/-! ## Absolute scratchpad addresses (R42, R318) -/

/-- Placement tag, core and offset of an absolute scratchpad address. -/
def absParts (a : W64) : Option (Nat × Nat × Nat) :=
  let v := a.toNat
  if bitsOf v 63 56 = 0xA5 && bitsOf v 55 39 = 0 && decide (bitsOf v 26 19 < Config.cores) then
    some (bitsOf v 38 27, bitsOf v 26 19, bitsOf v 18 0) else none

/-- The placement tag of the crew whose allocation holds a line of a core's scratchpad. -/
def State.lineTag (s : State) (core line : Nat) : Option Nat :=
  (s.crews.find? fun p => decide (p.2.core = core) && s.holds p.1 p.2 && decide (p.2.baseLine ≤ line)
    && decide (line < p.2.baseLine + p.2.nLines)).map fun p => p.2.ptag

/-- A tag reaches a line: that of its holder, or 0 where no crew holds it. -/
def State.tagReaches (s : State) (core ptag line : Nat) : Bool := (s.lineTag core line).getD 0 = ptag

/-- An operation of system software on n bytes at an absolute address: k at the storage address, or STALE_PLACEMENT and nothing
done. It waits for a line that is marked empty (R310). -/
def State.systemAccess (s : State) (addr : W64) (n : Nat) (name : String) (k : State → Nat → State) : Out :=
  match absParts addr with
  | none => .refused (.notEnabled name)
  | some (ptag, core, off) =>
    if n = 0 || decide (2 ^ 19 < off + n) then .refused (.notEnabled name)
    else
      let lines := (List.range ((off + n - 1) / 128 + 1 - off / 128)).map (off / 128 + ·)
      if !lines.all (s.tagReaches core ptag) then .next { s with host := { s.host with lastRead := [], lastStale := true } }
      else if lines.any fun l => s.lineBusy (lineOf (spadBase core) + l) then .refused (.notEnabled name)
      else
        .next (k { s with host := { s.host with lastStale := false } } (spadBase core + off))

/-- SYSTEM_SOFTWARE_COPY. -/
def execSystemSoftwareCopy (addr : W64) (bytes : List Byte) (s : State) : Out :=
  s.systemAccess addr bytes.length "SYSTEM_SOFTWARE_COPY" fun s a => s.write a bytes

/-- DEBUG_READ. -/
def execDebugRead (addr : W64) (len : Nat) (s : State) : Out :=
  s.systemAccess addr len "DEBUG_READ" fun s a => { s with host := { s.host with lastRead := s.read a len } }

end Sys2Proof.Machine
end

§ Exercise brief
Everything from the line containing "s.systemAccess addr bytes.length" to the end of the listing above must be returned exactly. Both end lines belong in it.

§ Task answer
  s.systemAccess addr bytes.length "SYSTEM_SOFTWARE_COPY" fun s a => s.write a bytes

/-- DEBUG_READ. -/
def execDebugRead (addr : W64) (len : Nat) (s : State) : Out :=
  s.systemAccess addr len "DEBUG_READ" fun s a => { s with host := { s.host with lastRead := s.read a len } }

end Sys2Proof.Machine
end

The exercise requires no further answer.